Home Technology peripherals AI Wayformer: A simple and effective attention network for motion prediction

Wayformer: A simple and effective attention network for motion prediction

Apr 09, 2023 pm 09:31 PM
Architecture Autopilot

The arXiv paper "Wayformer: Motion Forecasting via Simple & Efficient Attention Networks", uploaded in July 2022, is the work of Google Waymo.

Wayformer: A simple and effective attention network for motion prediction

Motion prediction for autonomous driving is a challenging task because complex driving scenarios result in various mixed forms of static and dynamic inputs.
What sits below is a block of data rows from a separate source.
/-! ### Partitions (R394, R407, R418) -/

/-- The rectangle of a partition lies in the bulkhead grid and meets no other partition (R394). -/
def State.gridOk (s : State) (part brow bcol bh bw : Nat) : Bool :=
  1 ≤ bh && 1 ≤ bw && brow + bh ≤ 4 && bcol + bw ≤ 8 &&
  s.parts.all (fun p => p.id = part || p.brow + p.bheight ≤ brow || brow + bh ≤ p.brow || p.bcol + p.bwidth ≤ bcol || bcol + bw ≤ p.bcol)

/-- A decode table image: header and entries (R109). -/
def tableImage (mapid : Nat) (rows : List Nat) : List Byte :=
  words8 [mapid + 2 ^ 16 + 1024 * 2 ^ 32, 0, 0, 0, 0, 0, 0, 0] ++
  rows.flatMap (fun r => leBytes 4 (match r with | 0 => 0 | k + 1 => 2 ^ 31 + k))

/-- The entries of the identity image of decode map 1 (R110, R112). -/
def identityRows : List Nat := (List.range 1024).map (fun p => if (decodeOp p 0).isSome then p + 1 else 0)

/-- The measurement that an image and a configuration block set (R418). -/
def measureOf (image cfg : List Byte) : List Byte := shake256 (image ++ cfg) 64

/-- The parameters of a new partition: the reset values of R364 and R365; the limits that the manual gives no value for are as wide as
they can be, and there is no pool. DESIGN CHOICE: log 10. -/
def resetParams : PartParams :=
  { td := 65536, tk := 16384, tokenRate := 2 ^ 24, tokenDepth := 4, leaveLimit := 2 ^ 32, coreLeaveLimit := 2 ^ 32, copyBandwidth := 0
    poolBase := 0, poolSlot := 0, poolCount := 0 }

/-- PARTITION_CREATE (R394, R418, R420). -/
def execPartitionCreate (part brow bcol bheight bwidth : Nat) (cfg : List (BitVec 8)) (s : State) : Out :=
  if 32 ≤ part || (s.part? part).isSome || cfg.length ≠ 64 || !s.gridOk part brow bcol bheight bwidth then s.badOperand
  else
    let (l, s) := s.newLineage false
    let image := tableImage 1 identityRows
    let p : Partition :=
      { id := part, brow := brow, bcol := bcol, bheight := bheight, bwidth := bwidth, cfg := cfg, root := none, dtab := {}, dimage := image
        serial := 0, queue := [], recs := [], tokens := 4, tokenAt := s.now, params := resetParams, measure := measureOf image cfg
        locked := none, capture := none, ckptLineage := l }
    .next ({ s with parts := s.parts ++ [p] }.result 0 [])

/-- The partition that owns a bulkhead. -/
def State.ownerOf (s : State) (b : Nat) : Option Nat :=
  (s.parts.find? (fun p => p.brow ≤ b / 8 && b / 8 < p.brow + p.bheight && p.bcol ≤ b % 8 && b % 8 < p.bcol + p.bwidth)).map (·.id)

/-- Windows whose bulkheads have changed hands close, and requests for them lapse: the gates pass nothing of a former owner (R393).
DESIGN CHOICE: log 48. -/
def State.gateWindows (s : State) : State :=
  { s with windows := s.windows.map (fun w =>
      if s.ownerOf w.bulkhead = some w.wpart && s.ownerOf (bulkheadOf w.tcore) = some w.tpart then w else { w with isOpen := false, reqs := [] }) }

/-- PARTITION_RESIZE (R394). -/
def execPartitionResize (part brow bcol bheight bwidth : Nat) (s : State) : Out :=
  if !s.gridOk part brow bcol bheight bwidth then s.badOperand
  else s.onPart part (s.resident part || s.queued part) (fun _ =>
    .next ((s.updPart part (fun p => { p with brow := brow, bcol := bcol, bheight := bheight, bwidth := bwidth })).gateWindows.result 0 []))

/-- PARTITION_REMOVE (R394, R407, R420): its virtual functions are unbound and its checkpoint lineage ends. -/
def execPartitionRemove (part : Nat) (s : State) : Out :=
  s.onPart part (s.resident part || s.queued part) (fun p =>
    .next ({ s with parts := s.parts.filter (fun x => x.id != part), vfs := s.vfs.filter (fun v => v.2 != part)
                    lineages := s.lineages.filter (fun l => l.id != p.ckptLineage) }.gateWindows.result 0 []))

/-- BIND_VF (R407). -/
def execBindVf (vf part : Nat) (s : State) : Out :=
  if 96 ≤ vf || (s.part? part).isNone then s.badOperand
  else if s.queues.any (fun q => q.vf = vf && q.en) then s.busy
  else .next ({ s with vfs := mput s.vfs vf part }.result 0 [])

/-- The lowest number that a virtual function has free for a queue. -/
def State.freeJ (s : State) (vf : Nat) : Option Nat := (List.range 64).find? (fun j => (s.vfQueue vf j).isNone)

/-- ASSIGN_QUEUE (R20, R407): the queue's registers are at their reset values. -/
def execAssignQueue (queue vf : Nat) (s : State) : Out :=
  if 2048 ≤ queue || 96 ≤ vf then s.badOperand
  else if s.queues.any (fun q => q.id = queue && q.en) then s.busy
  else
    let u := { s with queues := s.queues.filter (fun q => q.id != queue) }
    match u.freeJ vf with
    | none => s.badOperand
    | some j => .next ({ u with queues := u.queues ++ [({ id := queue, vf := vf, j := j } : Queue)] }.result 0 [])

/-! ### Translation (R270, R275) -/

/-- SET_PTROOT (R268, R270). -/
def execSetPtroot (part root : Nat) (s : State) : Out :=
  if root % 4096 ≠ 0 || 2 ^ 48 ≤ root || !s.presentOk true root 4096 then s.badOperand
  else s.onPart part false (fun _ => .next ((s.updPart part (fun p => { p with root := some root })).result 0 []))

/-- An invalidation covers some byte of [va, va + size). -/
def scopeCovers (w : InvScope) (va size : Nat) : Bool :=
  match w with
  | .page a => va ≤ a && a < va + size
  | .range a n => va < a + n && a < va + size
  | .whole => true

/-- A write that was held before `id0` and was translated through an entry that the invalidation removes is still held (R275). -/
def State.holdsUnder (s : State) (part : Nat) (w : InvScope) (id0 : Nat) : Bool :=
  s.cores.any (fun c => match c.2.step with
    | some i => i.part = part && c.2.held.any (fun h => h.id < id0 && h.pages.any (fun p => scopeCovers w p.1 p.2))
    | none => false)

/-- The walkers' caches lose the pointers of a partition above some byte that an invalidation covers, and what walks have found for words that
have not issued yet is forgotten (R275). -/
def State.flushWalkers (s : State) (part : Nat) (w : InvScope) : State :=
  { s with ptrs := s.ptrs.filter (fun e => !(e.part = part && scopeCovers w e.va e.size))
           cores := s.cores.map (fun (x : Nat × Core) => (x.1, if x.2.step.any (fun i => i.part = part) then { x.2 with walkFaults := [] } else x.2)) }

/-- INVALIDATE (R275): the entries are removed at once; the command is answered, later if need be, once no held write rests on them. -/
def execInvalidate (part : Nat) (what : InvScope) (s : State) : Out :=
  s.onPart part false (fun _ =>
    let s := (s.flushTlbs part (fun e => scopeCovers what e.va e.size)).flushWalkers part what
    .next (if s.holdsUnder part what s.nextId then { s with invs := s.invs ++ [(part, what, s.nextId)], nextId := s.nextId + 1 }
      else s.result 0 []))

/-- An invalidation that has begun is answered: no write held before `id` rests on what it removed (R275). -/
def State.finishInvalidate (s : State) (part : Nat) (what : InvScope) (id : Nat) : Out :=
  if !s.invs.contains (part, what, id) || s.holdsUnder part what id then .fault .noSuchEvent
  else .next ({ s with invs := s.invs.filter (fun x => x != (part, what, id)) }.result 0 [])

/-! ### Decode tables (R109 to R112, R418) -/

/-- The table of an image, if R110 accepts it. -/
def tableOf (b : List Byte) : Option DecTable :=
  let h := leVal (b.take 8)
  let es := (List.range 1024).map (fun p => leVal ((b.drop (64 + 4 * p)).take 4))
  let mapid := bits h 0 16
  let rows := es.map (fun e => if e.testBit 31 then e % 4096 + 1 else 0)
  let entryOk (x : Nat × Nat) : Bool :=
    bits x.1 12 19 = 0 && (!x.1.testBit 31 || (x.1 % 4096 < 1024 && (decodeOp (x.1 % 4096) 0).isSome && lenBits (x.1 % 4096) = lenBits x.2))
  if mapid ≠ 0 && bits h 16 16 = 1 && bits h 32 32 = 1024 && ((b.drop 8).take 56).all (· == 0) && es.zipIdx.all entryOk &&
     (mapid ≠ 1 || rows = identityRows) then some ⟨mapid, rows⟩ else none

/-- DECODE_TABLE_LOAD (R110, R112, R418): the image lies at a virtual address of the partition. -/
def execDecodeTableLoad (part addr : Nat) (s : State) : Out :=
  s.onPart part (s.resident part || s.queued part) (fun p =>
    let r := s.fetchVa none part 0 addr 4160
    match r.1 with
    | .bytes b => match tableOf b with
      | some t => .next ((r.2.updPart part (fun x => { x with dtab := t, dimage := b, measure := measureOf b p.cfg })).result 0 [])
      | none => r.2.badOperand
    | _ => r.2.badOperand)

/-! ### The memory mode (R387, R390) -/

/-- Nothing is under way in the memory network. -/
def State.memQuiet (s : State) : Bool := s.rels.isEmpty && s.reads.isEmpty && s.walks.isEmpty && s.hostWrites.isEmpty

/-- A new memory mode takes force: bytes present before and after keep their contents; the others are lost, or are as nothing has written
them (log 3). The caches, their errors included, are written back, and every TLB and walker cache is empty (R387, R390 steps 2 to 6). -/
def State.remap (s : State) (mode : Nat) : State :=
  let t := { s with mmode := mode, sprtop := 2 * spreadOf mode, dtop0 := 0x2400000000 - spreadOf mode, dtop1 := 0x2400000000 - spreadOf mode
                    quiesced := false, mmodeTo := none, quadTlb := [], ptrs := [], cacheErr := [] }
  let both (pa : Nat) : Bool := 4 ≤ windowOf pa || (pa % 2 ^ 45 < s.present (windowOf pa) && pa % 2 ^ 45 < t.present (windowOf pa))
  { t with mem := s.mem.filter (fun c => both c.1), memUe := s.memUe.filter (fun w => both (8 * w)), memCe := s.memCe.filter (fun w => both (8 * w))
           cores := s.cores.map (fun (x : Nat × Core) => (x.1, { x.2 with tlb := [] })) }

/-- SET_MMODE (R387, R390): an accepted command quiesces the memory network. One that comes during the change of another is refused too.
DESIGN CHOICE: log 10. -/
def execSetMmode (mode : Nat) (s : State) : Out :=
  if 3 ≤ mode then s.badOperand
  else if s.mmodeTo.isSome || s.anyResident || s.launches.any (fun l => l.phase = 0) || s.groups.any (fun g => g.phase < 2) ||
    s.windows.any (·.isOpen) then s.busy
  else .next { s with mmodeTo := some mode }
How best to represent and fuse historical information about road geometry, lane connectivity, time-varying traffic light states, and dynamic sets of agents and their interactions into efficient encodings is an unsolved problem . To model this diverse set of input features, there are many approaches to designing equally complex systems with different sets of modality-specific modules. This results in systems that are difficult to scale, scale, or trade off quality and efficiency in a rigorous way.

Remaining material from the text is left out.